As just one example, that’s what DWS did for me. I already had the passion for writing and storytelling. Dean showed me what he called “a better way,” a way to make writing fun instead of a laborious process.

That sounded good, but I didn’t jump right in. I was skeptical to say the least. When I finally decided to try WITD, I did so because I was certain I would prove WITD was all BS. But that was the key: to prove to myself whether WITD would or wouldn’t work, I had to give it an honest try.

To my surprise, when I tried it, I found it worked. It worked on short stories at first, and later it worked on novels. (Yep, I was still skeptical.) After my first eight or 10 novels and around 100 short stories, I took it a step further and made it my own. I realized I wasn’t trusting myself and my creative subconscious so much as I was trusting my characters to live their own stories. And I haven’t looked back.

But the thing is, out of the thousands who read Dean’s posts about WITD, I’m one of very few who took off with it. And I understand that too. Of the dozen or so writers I’ve taught WITD to in person, and of the hundreds I’ve taught via this Journal, emails, etc. MAYBE a dozen came to trust themselves and their characters enough to let go and enjoy the freedom and fun of WITD.

Sometimes we fret over things that just don’t matter. To me, that’s a waste of time that we might have used more productively. As I’ve told people dozens of times about WITD, for example, why spend time listing all the reasons you’re sure it won’t work? Why not just go all-in and try it for yourself? That really is the only way to know for sure.

And it’s a win-win situation. If WITD works, you will have gained the world. If it doesn’t, you will have lost only the little bit of time you invested in trying it.

But don’t go in with a half-hearted attempt. All or nothing. Anything else is a waste of time. And none of us have enough of that most valuable asset.

Talk with you again later.

Of Interest

See “Point of View And Voice” at

See “Diving Into the Wreck is Free!” at

The Numbers

The Journal…………………………………… 680 words

Writing of Blackwell Ops 8 (tentative title, novel)

Day 19… 2117 words. Total words to date…… 41729 (Not stalled. Just still under the weather.)

Total fiction words for June……… 33628
Total fiction words for the year………… 45405
Total nonfiction words for June… 13520
Total nonfiction words for the year…… 94130
Total words for the year (fiction and this blog)…… 139535

Calendar Year 2022 Novels to Date…………………… 0
Calendar Year 2021 Novellas to Date……………… 0
Calendar Year 2021 Short Stories to Date… 0
Novels (since Oct 19, 2014)…………………………………… 66
Novellas (since Nov 1, 2015)………………………………… 8
Short stories (since Apr 15, 2014)………………… 217
Short story collections……………………………………………… 31

Disclaimer: I advocate a technique called Writing Into the Dark. I’ve never said WITD is “the only way” to write, nor will I ever.
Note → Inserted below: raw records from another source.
-- ==== Sys2Proof/Tests/Slice0.lean ====
section
/-! SUPPORT. The model's own tests: decode words written out from the encodings of 30_encoding.md, single steps taken from
the vectors of 95_test_vectors.md, and a witness for every statement that has hypotheses. -/

namespace Sys2Proof.Tests

open Sys2Proof Sys2Proof.Machine

/-! ### Well-formedness: one ill-formed term for each check (30_encoding.md rules R104, R105) -/

theorem test_wellformed_escape : Instr.wellFormed .prefixCb = false := by decide

theorem test_wellformed_unassigned : Instr.wellFormed .illegalD3 = false ∧ Instr.wellFormed .illegalFD = false := by
  decide

theorem test_wellformed_accepts : Instr.wellFormed .nop = true ∧ Instr.wellFormed (.stop 0x55) = true := by decide

/-! ### Decoding: words written out bit by bit from the encoding lines of the rules -/

theorem test_decode_control_bits :
    decode [0b00000000] = .ok (.nop, []) ∧ decode [0b01110110] = .ok (.halt, []) ∧
    decode [0b00010000, 0x55] = .ok (.stop 0x55, []) ∧ decode [0b11110011] = .ok (.di, []) ∧
    decode [0b11111011] = .ok (.ei, []) := by decide

theorem test_decode_load8 :
    decode [0b01_010_101] = .ok (.ldDL, []) ∧ decode [0b00_001_110, 0x9C] = .ok (.ldCD8 0x9C, []) ∧
    decode [0b01_011_110] = .ok (.ldEMemHl, []) ∧ decode [0b01110_001] = .ok (.ldMemHlC, []) ∧
    decode [0b00_01_1010] = .ok (.ldAMemDe, []) ∧ decode [0b00_00_0010] = .ok (.ldMemBcA, []) := by decide

theorem test_decode_load8_moving_and_high :
    decode [0b00_10_1010] = .ok (.ldAMemHlInc, []) ∧ decode [0b00_11_0010] = .ok (.ldMemHlDecA, []) ∧
    decode [0xFA, 0x23, 0xD1] = .ok (.ldAMemA16 0xD123, []) ∧ decode [0xEA, 0x23, 0xD1] = .ok (.ldMemA16A 0xD123, []) ∧
    decode [0xE0, 0x44] = .ok (.ldhMemA8A 0x44, []) ∧ decode [0xF0, 0x44] = .ok (.ldhAMemA8 0x44, []) ∧
    decode [0xE2] = .ok (.ldMemCA, []) ∧ decode [0xF2] = .ok (.ldAMemC, []) := by decide

theorem test_decode_load16 :
    decode [0b00_01_0001, 0x34, 0x12] = .ok (.ldDeD16 0x1234, []) ∧ decode [0xF9] = .ok (.ldSpHl, []) ∧
    decode [0x08, 0x34, 0x12] = .ok (.ldMemA16Sp 0x1234, []) ∧ decode [0b11_11_0101] = .ok (.pushAf, []) ∧
    decode [0b11_10_0001] = .ok (.popHl, []) ∧ decode [0xF8, 0xFE] = .ok (.ldHlSpR8 0xFE, []) := by decide

theorem test_decode_alu8 :
    decode [0b10_000_111] = .ok (.addAA, []) ∧ decode [0b10_001_110] = .ok (.adcAMemHl, []) ∧
    decode [0b10_111_010] = .ok (.cpD, []) ∧ decode [0b11_101_110, 0x0F] = .ok (.xorD8 0x0F, []) ∧
    decode [0b00_110_100] = .ok (.incMemHl, []) ∧ decode [0b00_101_101] = .ok (.decL, []) ∧
    decode [0x27] = .ok (.daa, []) ∧ decode [0x2F] = .ok (.cplA, []) ∧ decode [0x37] = .ok (.scf, []) ∧
    decode [0x3F] = .ok (.ccf, []) := by decide

theorem test_decode_alu16 :
    decode [0b00_01_1001] = .ok (.addHlDe, []) ∧ decode [0b00_11_0011] = .ok (.incSp, []) ∧
    decode [0b00_00_1011] = .ok (.decBc, []) ∧ decode [0xE8, 0x02] = .ok (.addSpR8 0x02, []) := by decide

theorem test_decode_rotate_shift_bit :
    decode [0b000_00_111] = .ok (.rlca, []) ∧ decode [0b000_11_111] = .ok (.rra, []) ∧
    decode [0xCB, 0b00_101_110] = .ok (.cbSraMemHl, []) ∧ decode [0xCB, 0b00_110_111] = .ok (.cbSwapA, []) ∧
    decode [0xCB, 0b10_011_110] = .ok (.cbRes3MemHl, []) ∧ decode [0xCB, 0b11_000_000] = .ok (.cbSet0B, []) := by decide

theorem test_decode_control_transfer :
    decode [0xC3, 0x34, 0x12] = .ok (.jpA16 0x1234, []) ∧ decode [0b110_11_010, 0x34, 0x12] = .ok (.jpCA16 0x1234, []) ∧
    decode [0x18, 0xFE] = .ok (.jrR8 0xFE, []) ∧ decode [0b001_10_000, 0xFD] = .ok (.jrNcR8 0xFD, []) ∧
    decode [0xE9] = .ok (.jpHl, []) ∧ decode [0xCD, 0x00, 0xC2] = .ok (.callA16 0xC200, []) ∧
    decode [0b11_000_111] = .ok (.rst00, []) ∧ decode [0xC9] = .ok (.ret, []) ∧
    decode [0b110_00_000] = .ok (.retNz, []) ∧ decode [0xD9] = .ok (.reti, []) := by decide

theorem test_decode_unassigned_and_short :
    decode [0xE3] = .ok (.illegalE3, []) ∧ decode [0xCB] = .ok (.prefixCb, []) ∧ decode [] = .error .noBytes ∧
    decode [0xC3, 0x34] = .error (.truncated 0xC3) := by decide

/-- The table's numbering: a one-byte row, a row with no operand bits, a secondary row (log entry 9). -/
theorem test_decode_table_word :
    decodeTableWord 8 0x47 = some .ldBA ∧ decodeTableWord 8 0x01 = some (.ldBcD16 0x0000) ∧
    decodeTableWord 16 0xCB90 = some .cbRes2B ∧ decodeTableWord 8 0xCB = some .prefixCb := by decide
However, as I am the only writer who advocates WITD both publicly and regularly, I will continue to do so, among other topics.

4 thoughts on “The Journal: Are Writers Born or Made?”

  1. As with any other art or skill, a natural gift for writing, while nice, is not enough: you have to do the writing.

    There’s a reason it’s a mature art: it’s too complicated and requires too much work, to be something for child prodigies – I don’t know of any credible body of fiction from a child or even young person that I would care to read. One idea isn’t enough. You have to keep producing, because fiction is a reflection of life, filtered through the experience of a single author.

    There are skills to be acquired, and they aren’t mechanical. They require thought and understanding. Practice helps some writers, direct instruction others, and some of us get a lot out of books on craft, especially when they provide examples.

    • Alicia, This is not the right place for a comment like yours. If I’d had the appropriate filters in place I probably would not have allowed your comment through. I am aware of your limitations and I respect your choice for yourself personally. (We’ve talked about this before.)

      However, going forward I will require that those who wish to post comments on the Journal show reciprocal respect for this Journal and its teachings. I will not allow comments that promote the myths of writing, especially that fiction writing is “work.”

  2. Actually, I rather strongly disagree with Alicia’s comment. I recently re-read the Diary of Anne Frank. It remains one of the most eloquent and powerful descriptions of the holocaust ever written. It is far superior to the vast majority of such books written by supposedly more skilled and mature writers. It is also an excellent coming-of-age account. Of course a diary is non-fiction, but Frank’s book is alive with kinds of ideas that most coming-of-age authors struggle to express. Few writers come close to her ability to touch millions of readers. She wrote whatever came into her head and had no special writing instruction. No one read what she wrote until after she died. I’m sure editors helped clean up the final draft. But I found the version that I read, with certain sections that had been taken out by her father and/or editors, to be superior to the version I read more than 50 years ago. Anne Frank was barely 16 when she died but she wrote masterpiece. Child prodigies are unusual for any art form. And that includes writing.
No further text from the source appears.